Following conclusions have been made from the present study:

  • The mechanical properties of the Al spray reinforced PLA parts fabricated by FFF are greatly influenced by varying bed temperature and infill percentage. The porous structure with 70% infill has supported the microfilm deposition and made perfect entrapment of layers under high bed temperature of 100 °C. It has been observed that high bed temperature increases the bond strength (verified by observations of compressive strength). On the other hand, the minimum compressive strength is attained during experiment no. 1 (parametric combination: 1 microfilm, 40% infill, and 60 °C bed temperature) due to the fact that insignificant microfilm layer, infill percentage, and bed temperature are unable to diffuse the additive layers efficiently.
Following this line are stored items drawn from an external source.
/-- Capture the step that sets the counter to `n` (R571, R574). -/
def capture (s : State) (k : Nat) (n : Word) (arming : Bool) : State :=
  match secGuildOf s k with
  | none => s
  | some (gid, g) =>
    let c := (s.saggar k).cfg
    let dirty := dirtyPieces s k
    let s := cleanPieces s k
    let s := modSec s k fun x => { x with steps := x.steps + 1, table := x.table.map fun e => { e with
      dirtySum := e.dirtySum + (dirty.filter fun p => holdsPiece (e.va, e.bytes) p).length } }
    let point := decide (n.toNat % c.lossL = 0)
    let before := (s.saggar k).sec.table
    let s := if point then modSec (chooseAll s k n) k fun x => { x with armed := some n, sentPieces := 0 } else s
    let x := (s.saggar k).sec
    -- entries that have just become mirrored, and the module's own items at the first capture, go whole
    let fresh := ((List.range x.table.length).zip x.table).filterMap fun (i, e) =>
      if isMirror e && !((before[i]?.map isMirror).getD false) then some (e.va, e.bytes) else none
    -- so does everything mirrored when a member holds nothing for others until this point (R585)
    let mirrored := ownRanges s k ++ (x.table.filter isMirror).map fun e => (e.va, e.bytes)
    let whole := if point && x.empty != [] then mirrored else fresh ++ (if arming then ownRanges s k else [])
    let ps := ((dirty.filter fun p => mirrored.any fun r => holdsPiece r p) ++ whole.flatMap fun r => piecesOf r.1 r.2).eraseDups
    let s := sendMirror s k gid g n ps
    let s := if point then
        let once := ((s.saggar k).sec.table).filter fun e => e.method == some 2 && !e.sent
        let s := modSec s k fun x => { x with table := markOnce n 0 x.table }
        let t := (s.saggar k).sec.table
        let s := modSec s k fun x => { x with
          byMirror := (t.filter isMirror).length, byParity := (t.filter isParity).length
          saved := { point := n, table := t, seqs := guildSeqs s k } :: x.saved }
        let s := offerFrags s k g n false ((t.filter isParity).flatMap fun e => (piecesOf e.va e.bytes).flatMap fun p => pieceAt s k p)
        let s := offerFrags s k g n true (once.flatMap fun e => (piecesOf e.va e.bytes).flatMap fun p => pieceAt s k p)
        askSpace s k gid g n
      else s
    checkLocal s k

/-- An acknowledgement of a securing packet (R574): the transfer is over. -/
def secAcked (s : State) (tag : Nat) (denied : Bool) : State :=
  match s.front.saggars.find? fun e => e.2.sec.sending.any fun t => t.1 == tag with
  | none => s
  | some (k, g) =>
    let s := modSec s k fun x => { x with sending := x.sending.filter fun t => t.1 != tag }
    if denied then
      match secGuildOf s k, g.sec.sending.find? (fun t => t.1 == tag) with
      | some (gid, gd), some t => memberLost s k gid t.2.1 (moduleOf gd t.2.1)
      | _, _ => s
    else checkLocal s k

end Sys2Proof.Machine
end

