-- ==== Sys2Proof/Machine/SagCreate.lean ====
section
/-!
DEFINITION. Creating a saggar: the descriptor and its checks (11 R395, R396; 05 R190; 07 R258, R283; 10 R378; 14 R503; 17 R565,
R566; 19 R638).
-/
namespace Sys2Proof.Machine

/-- `n` bits of a descriptor from bit `lo` of byte `b`. -/
def df (d : List Byte) (b lo n : Nat) : Nat := bits (leNat d) (8 * b + lo) n

/-- Bits of a descriptor that carry a field. -/
def descMask : Nat :=
  [(0, 12), (16, 8), (24, 6), (32, 8), (40, 8), (48, 16), (64, 13), (128, 64), (192, 2), (200, 664), (1024, 576), (1600, 8),
   (2048, 3072)].foldl (fun (m : Nat) (f : Nat × Nat) => m ||| ((2 ^ f.2 - 1) * 2 ^ f.1)) 0

/-- Settings with a default: byte, low bit, width, and the range of a value given (as an unsigned field). -/
def givenFields : List (Nat × Nat × Nat × Nat × Nat) :=
  [(4, 0, 8, 1, 255), (16, 0, 32, 1, 2 ^ 20), (5, 0, 8, 16, 32), (32, 0, 64, 0, 2 ^ 64 - 1), (22, 0, 8, 0, 255), (23, 0, 8, 1, 255),
   (20, 0, 16, 0, 65535), (24, 0, 1, 0, 1), (24, 1, 1, 0, 1), (25, 0, 8, 1, 255), (60, 0, 16, 1, 4096), (62, 0, 8, 2, 16),
   (63, 0, 8, 1, 4)]

/-- Setting `i` is given. -/
def given (d : List Byte) (i : Nat) : Bool := df d 8 i 1 == 1

/-- A setting with a default breaks R638: out of range when given, nonzero when not. -/
def givenBad (d : List Byte) (i : Nat) (f : Nat × Nat × Nat × Nat × Nat) : Bool :=
  let v := df d f.1 f.2.1 f.2.2.1
  if given d i then decide (v < f.2.2.2.1) || decide (f.2.2.2.2 < v) else v != 0

/-- NUM_DEFAULT_SCALE given lies from −64 to 63. -/
def scaleBad (d : List Byte) : Bool :=
  given d 4 && (decide ((BitVec.ofNat 8 (df d 22 0 8)).toInt < -64) || decide (63 < (BitVec.ofNat 8 (df d 22 0 8)).toInt))

def descPin (d : List Byte) (i : Nat) : BitVec 192 := BitVec.ofNat 192 (df d (256 + 24 * i) 0 192)
def descRights (d : List Byte) : BitVec 192 := BitVec.ofNat 192 (df d 176 0 192)

/-- A range of device-virtual addresses whose base and size are multiples of `a`. -/
def areaBad (d : List Byte) (b a : Nat) : Bool :=
  let base := df d b 0 64
  let size := df d (b + 8) 0 64
  base % a != 0 || size % a != 0 || decide (2 ^ 57 < base + size)

/-- A table base: 4 KiB aligned, within the address space. -/
def tableBad (d : List Byte) (b : Nat) : Bool := df d b 0 64 % 4096 != 0 || decide (2 ^ 57 ≤ df d b 0 64)

/-- A setting outside its range, or a reserved field nonzero (R396). -/
def descInvalid (s : State) (d : List Byte) : Bool :=
  let mode := df d 3 4 2
  let pins := df d 200 0 8
  let has := s.fuse.variant != 3
  (leNat d ||| descMask) != descMask ||
  ((List.range givenFields.length).zip givenFields).any (fun e => givenBad d e.1 e.2) || scaleBad d ||
  df d 3 0 2 == 3 || mode == 3 || decide (256 < df d 6 0 16) || decide (6600 < df d 26 0 16) ||
  df d 28 0 32 == 0 || decide (2 ^ 20 < df d 28 0 32) || decide (65536 < df d 56 0 32) ||
  descRights d == 0 || df d 72 0 64 == 0 || areaBad d 64 65536 || tableBad d 40 || tableBad d 48 || areaBad d 80 1 ||
  decide (16 < pins) ||
  (List.range 16).any (fun i => if i < pins then descPin d i &&& ~~~(descRights d) != 0 else descPin d i != 0) ||
  tableBad d 96 || areaBad d 128 65536 || areaBad d 144 65536 || areaBad d 160 (2 * 2 ^ 20) ||
  (df d 136 0 64 != 0 || mode == 1) && decide (df d 136 0 64 < 64 * 2 ^ 20) ||
  (mode == 1 && has && df d 152 0 64 == 0) || (mode == 2 && has && df d 168 0 64 == 0)

/-- Group bells of a saggar on die `die` (10 R378). -/
def bellsOn (p : Placement) (n die : Nat) : Nat :=
  match p with
  | .die d => if d = die then n else 0
  | .interleaved => if die = 0 then (n + 1) / 2 else n / 2

def placementOf (n : Nat) : Placement := if n = 2 then .interleaved else .die n

/-- Group bells free on a die. -/
def bellsFree (s : State) (die : Nat) : Nat :=
  1024 - (s.front.saggars.map fun (e : Nat × Saggar) => if e.2.st = .off then 0 else bellsOn e.2.cfg.placement e.2.cfg.groupBells die).sum

def dieMask (d : Nat) : BitVec 192 := (BitVec.ofNat 192 (2 ^ 96 - 1)) <<< (96 * d)

/-- The refusals of R396 and R566, in the order INVALID, BUSY, UNIT_ABSENT, WRONG_DIE, RIGHTS_CONFLICT, NO_SPACE. -/
def createRefusal (s : State) (d : List Byte) : Option Nat :=
  let k := df d 0 0 12
  let p := placementOf (df d 3 0 2)
  let r := descRights d
  let excl := df d 3 2 1 == 1
  if descInvalid s d then some stInvalid
  else if (s.saggar k).st != .off then some stBusy
  else if r &&& s.fuse.absent != 0 || (s.hub.state == .fencedHalf && (p == .interleaved || p == .die s.hub.fencedDie)) ||
      (s.fuse.variant == 3 && (df d 3 4 2 == 2 || df d 80 0 128 != 0 || df d 144 0 128 != 0 || df d 160 0 128 != 0)) then some stAbsent
  else if (match p with
      | .interleaved => false
      | .die x => r &&& ~~~(dieMask x) != 0) then some stWrongDie
  else if s.front.saggars.any fun (e : Nat × Saggar) =>
      e.2.st != .off && r &&& e.2.cfg.rights != 0 && (excl || e.2.cfg.exclusive) then some stConflict
  else if [0, 1].any fun die => decide (bellsFree s die < bellsOn p (df d 6 0 16) die) then some stNoSpace
  else none

/-- A setting as given, or its default. -/
def settingOf (d : List Byte) (i b lo n dflt : Nat) : Nat := if given d i then df d b lo n else dflt

/-- The settings of the descriptor; `seed` is the root of trust's draw for a NUM_SEED not given (05 R190). -/
def cfgOf (s : State) (d : List Byte) (seed : DWord) : SagCfg :=
  let m := s.img
  { fn := df d 2 0 8, placement := placementOf (df d 3 0 2), rights := descRights d, exclusive := df d 3 2 1 == 1
    weight := settingOf d 0 4 0 8 16, streamLimit := settingOf d 1 16 0 32 4096
    saveArea := BitVec.ofNat 64 (df d 64 0 64), saveSize := df d 72 0 64
    pinSets := (List.range (df d 200 0 8)).map (descPin d), bellExp := settingOf d 2 5 0 8 m.bellExp, groupBells := df d 6 0 16
    seed := if given d 3 then BitVec.ofNat 64 (df d 32 0 64) else seed
    layerTable := BitVec.ofNat 64 (df d 40 0 64), layerCount := df d 28 0 32
    defScale := if given d 4 then (BitVec.ofNat 8 (df d 22 0 8)).toInt else m.numScale
    quietSteps := settingOf d 5 23 0 8 m.quietSteps, quietThr := settingOf d 6 20 0 16 m.quietThr
    quietAlarm := if given d 7 then df d 24 0 1 == 1 else m.quietAlarm
    autoRaise := if given d 8 then df d 24 1 1 == 1 else m.autoRaise
    wgtTable := BitVec.ofNat 64 (df d 48 0 64), wgtCount := df d 56 0 32
    offBase := BitVec.ofNat 64 (df d 80 0 64), offSize := df d 88 0 64
    powerCap := if df d 26 0 16 = 0 then bits (m.rve.getD 3 0).toNat 0 16 else df d 26 0 16
    powerWeight := settingOf d 9 25 0 8 16
    secMode := df d 3 4 2, lossL := settingOf d 10 60 0 16 m.lossL, parK := settingOf d 11 62 0 8 m.parK
    parM := settingOf d 12 63 0 8 m.parM
    secGuild := if df d 3 4 2 = 1 then some (df d 106 0 16) else none
    secTable := BitVec.ofNat 64 (df d 96 0 64), secCount := df d 104 0 16
    staging := BitVec.ofNat 64 (df d 128 0 64), stagingSize := df d 136 0 64
    region := BitVec.ofNat 64 (df d 144 0 64), regionSize := df d 152 0 64
    dunobBase := BitVec.ofNat 64 (df d 160 0 64), dunobSize := df d 168 0 64, secTest := df d 3 3 1 == 1 }

/-- Create the saggar of a descriptor, with keys of its own (08 R317); or the status that refuses it. -/
def createSaggar (s : State) (d : List Byte) : Nat × State :=
  match createRefusal s d with
  | some st => (st, s)
  | none =>
    let k := df d 0 0 12
    let (seed, s) := s.free
    let (data, s) := s.free
    let (tweak, s) := s.free
    (stOk, (s.setKey k { data, tweak, st := .active }).setSaggar k { st := .on, cfg := cfgOf s d (seed.setWidth 64) })

end Sys2Proof.Machine
end

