-- ==== Sys2Proof/Machine/Fences.lean ====
section
/-!
DEFINITION. Error reports and fences (16 R544 to R561; 08 R322 to R327).
-/
namespace Sys2Proof.Machine

/-! ### Units -/

/-- The compute die of a unit of R548, where it lies on one. -/
def unitDie (kind index : Nat) : Option Nat :=
  match kind with
  | 0 => some (index / 96)
  | 1 => some (index / 64)
  | 2 => some (index / 256)
  | 3 => some (index / 4)
  | 4 => some index
  | _ => none

/-- The unit is FENCED. -/
def fenced (s : State) (kind index : Nat) : Bool :=
  match kind with
  | 0 => (s.wheel index).ctl.state == .fenced
  | 1 => (s.slice index).state == 2
  | 2 => (s.pc index).state == 2
  | 3 => (s.stack index).state == 2
  | 4 => s.fen.dies.getLsbD index
  | 5 => s.fen.d2d
  | 6 => s.fen.hubLinks.getLsbD index
  | 7 => (s.port index).st == .fenced
  | 8 => (s.port (24 + index)).st == .fenced
  | 9 => s.fen.ctgs.getLsbD index
  | 10 => (s.grn index).state == .fenced
  | _ => false

/-- The unit is fencing or FENCED, or its die is (R558): a further trigger starts no fence. -/
def down (s : State) (kind index : Nat) : Bool :=
  fenced s kind index || fencing s kind index ||
  (match unitDie kind index with
   | some d => s.fen.dies.getLsbD d && !fencing s 4 d
   | none => false)

/-- The module has the unit (R548, 00 R5, R9; 02 R50: no frame engine but on F768, no granary port nor tier mover on C384). -/
def unitExists (s : State) (kind index : Nat) : Bool :=
  match kind with
  | 0 => s.present index
  | 1 => decide (index < 128)
  | 2 => decide (index < 512)
  | 3 => decide (index < 8)
  | 4 => decide (index < 2)
  | 5 => index == 0
  | 6 => decide (index < 2)
  | 7 => decide (index < 24)
  | 8 => decide (index < 8)
  | 9 => decide (index < 8)
  | 10 => decide (index < 4) && s.fuse.variant != 3
  | 11 => decide (index < 107) && !(decide (24 ≤ index) && decide (index < 32) && s.fuse.variant != 1) &&
      !(decide (32 ≤ index) && decide (index < 40) && s.fuse.variant == 3)
  | 12 => index == 0
  | _ => false

/-- The source number of a unit (01 R23, 02 R49); a unit without one is told of by the fence controller. -/
def unitSource (kind index : Nat) : Nat :=
  match kind with
  | 0 => index
  | 1 => 256 + index
  | 7 => 768 + index
  | 8 => 792 + index
  | 9 => 800 + index
  | 10 => 544 + index
  | 11 => 512 + index
  | _ => 514

/-! ### Fences (R549 to R553, R556) -/

/-- Saggars whose rights name a wheel of the list (R560). -/
def rightsOver (s : State) (ws : List Nat) : List Nat :=
  s.front.saggars.filterMap fun (e : Nat × Saggar) =>
    if (e.2.st == .on || e.2.st == .draining) && ws.any (e.2.cfg.rights.getLsbD ·) then some e.1 else none

/-- A wheel whose crews are gone leaves service (R551): its tasks return, its permits and L1 go. Its clock runs until the shut-down ends
(02 R38). -/
def stopWheel (s : State) (w : Nat) : State :=
  let x := s.wheel w
  let s := match x.work.probeGave with
    | some (some r) => returnRange s w r
    | _ => s
  let s := returnAll s w
  let s := dropPermits s fun p => decide (p.kind ≤ 1) && p.unit == w
  s.modWheel w fun x => { x with
    ctl := { x.ctl with state := .fenced, evict := false, waking := false, resv := none, preempt := none }
    work := { x.work with asking := false, gotEmpty := false, probe := none, probeGave := none, retry := false, nextProbe := 0 }
    eng := { roles := [] }
    mem := { x.mem with reads := [], l1 := [], tlb := [] } }

/-- The shut-down of a FENCED wheel has ended: it is power-gated and its clock stops (02 R38, R551). -/
def gateFenced (s : State) (w : Nat) : State :=
  modCtl s w fun c => if c.state == .fenced then { c with gated := true, stopGts := some (c.stopGts.getD (stopTick s c)) } else c

/-- A crew's first path's address. -/
def crewPc (c : Crew) : DWord := (c.paths.head?.map fun (e : Nat × CPath) => e.2.pc).getD 0

/-- A die fence starts (R553, R556): its wheels stop without a save; a second die ends the module (R553). -/
def fenceDie (s : State) (d etype parent : Nat) : State :=
  if s.fen.dies.getLsbD d then s
  else if s.fen.dies != 0 then enterFailed s 5 4 d etype
  else
    let ws := (List.range 96).map (96 * d + ·)
    let dests := rightsOver s ws
    let s := ws.foldl (fun s w =>
      if !s.present w || (s.wheel w).ctl.state == .fenced then s else
      let s := ((s.wheel w).crews.map Prod.fst).foldl (fun s slot => dropCrew s w slot) s
      (stopWheel s w).modWheel w fun x => { x with mem := {} }) s
    let s := openFence s { kind := 4, index := d, etype, parent, dests }
    { s with fen := { s.fen with dies := s.fen.dies ||| (1#2 <<< d) } }

/-- Wheels of a die that are fenced. -/
def fencedWheels (s : State) (d : Nat) : Nat :=
  ((List.range 96).filter fun i => (s.wheel (96 * d + i)).ctl.state == .fenced).length

/-- A wheel is fenced (R550, R551); more than 48 of a die fence the die (R553). -/
def fenceWheel (s : State) (w etype parent : Nat) : State :=
  let crews := (s.wheel w).crews
  let dests := (crews.map (fun (e : Nat × Crew) => e.2.saggar) ++ rightsOver s [w]).eraseDups
  let s := crews.foldl (fun s (e : Nat × Crew) =>
    match s.crew? w e.1 with
    | some c => if c.uid = e.2.uid then crewFault s w e.1 fOperand (crewPc c) else s
    | none => s) s
  let s := ((s.wheel w).crews.map Prod.fst).foldl (fun s slot => dropCrew s w slot) s
  let s := openFence (stopWheel s w)
    { kind := 0, index := w, etype, parent, dests, faulted := (crews.map fun (e : Nat × Crew) => e.2.stream).eraseDups.length }
  if 48 < fencedWheels s (w / 96) then fenceDie s (w / 96) 0xE 0 else s

/-- A stack is fenced, and its die with it (08 R324). -/
def fenceStack (s : State) (n etype parent : Nat) : State :=
  let s := openFence (s.setStack n { s.stack n with state := 2 }) { kind := 3, index := n, etype, parent }
  fenceDie s (n / 4) 0xE 3

/-- A pseudo-channel is fenced (08 R323, R324): the first of its stack migrates into the spare areas. -/
def fencePc (s : State) (n etype parent : Nat) : State :=
  let st := n / 64
  let k := s.stack st
  let s := openFence s { kind := 2, index := n, etype, parent }
  if k.spareUsed then fenceStack (s.setPc n { s.pc n with state := 2 }) st 0xE 2
  else (s.setStack st { k with spareUsed := true, sparePc := n % 64 }).setPc n { s.pc n with state := 1, since := s.time.gts }

/-- A slice is fenced (08 R325): its homes pass to its partner, or the die is fenced when the partner is. -/
def fenceSlice (s : State) (c etype parent : Nat) : State :=
  let partner := (s.slice (c ^^^ 1)).state != 0
  let s := openFence (s.setSlice c { s.slice c with state := 1 }) { kind := 1, index := c, etype, parent }
  if partner then fenceDie s (c / 64) 0xE 1 else s

/-- An expander is fenced (R552): its accesses return poison. -/
def fenceExpander (s : State) (n etype parent : Nat) : State :=
  let s := dropPermits s fun p => p.kind == 3 && p.unit == 544 + n
  openFence (s.setGrn n { s.grn n with state := .fenced, linkUp := false }) { kind := 10, index := n, etype, parent }

/-- Start the fence of a unit by the table of R549; the die links fence a die (R553). -/
def fenceUnit (s : State) (kind index etype parent : Nat) : State :=
  match kind with
  | 0 => fenceWheel s index etype parent
  | 1 => fenceSlice s index etype parent
  | 2 => fencePc s index etype parent
  | 3 => fenceStack s index etype parent
  | 4 => fenceDie s index etype parent
  | 5 => fenceDie (openFence { s with fen := { s.fen with d2d := true } } { kind, index, etype, parent }) 1 0xE 5
  | 6 => fenceDie (openFence { s with fen := { s.fen with hubLinks := s.fen.hubLinks ||| (1#2 <<< index) } }
      { kind, index, etype, parent }) index 0xE 6
  | 10 => fenceExpander s index etype parent
  | _ => s

/-- A trigger of a fence: recorded, and the fence starts unless the unit is fencing or FENCED (R545, R558). -/
def trigger (s : State) (kind index etype : Nat) (saggar stream count pa : Nat) : State :=
  let cls := if kind = 4 ∨ kind = 5 ∨ kind = 6 then ecHalf else ecUnit
  let was := down s kind index
  let s := unitError s (unitSource kind index) cls kind index etype saggar stream count pa
  if was then s else fenceUnit s kind index etype 15

/-! ### Error windows and counts (R546, R550, R552; 08 R322, R325) -/

def wheelErr (s : State) (w : Nat) : WheelErr := Tab.get {} s.fen.wheelErr w
def setWheelErr (s : State) (w : Nat) (e : WheelErr) : State :=
  { s with fen := { s.fen with wheelErr := Tab.put {} s.fen.wheelErr w e } }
  • The glass transition temperature of PLA, PLA + 1 microfilm, PLA + 3 microfilm, and PLA + 5 microfilm has been found 59.62 °C, 60.58 °C, 61.52 °C, and 62.42 °C, respectively, in second thermal cycle, which varied insignificantly as compared to first thermal cycle. This tendency to insignificant variation of glass transition temperature over second cycle shows that material is thermally stable. Similar observations have been found in the case of normalized heat capacity where it was not changed to a great extent, which means the materials are thermally stable. The addition of microfilm does not affect the thermal stability of the materials. Based upon these facts, parts prepared by this hybrid FFF technique can be applied in various structures for automobile and aerospace applications.

  • The TOPSIS–AHP method has been implemented to attain maximum compressive strength at peak and compressive strength at break with 40% and 21% weightage, respectively. The result of TOPSIS method suggested that to achieve the highest value of response parameters with subjective weights (0.40 0.21 0.18 0.12 0.08) the values of the number of microfilm layers, infill percentage, and bed temperature should be 1, 40%, and 60 °C, respectively (experiment no. 1).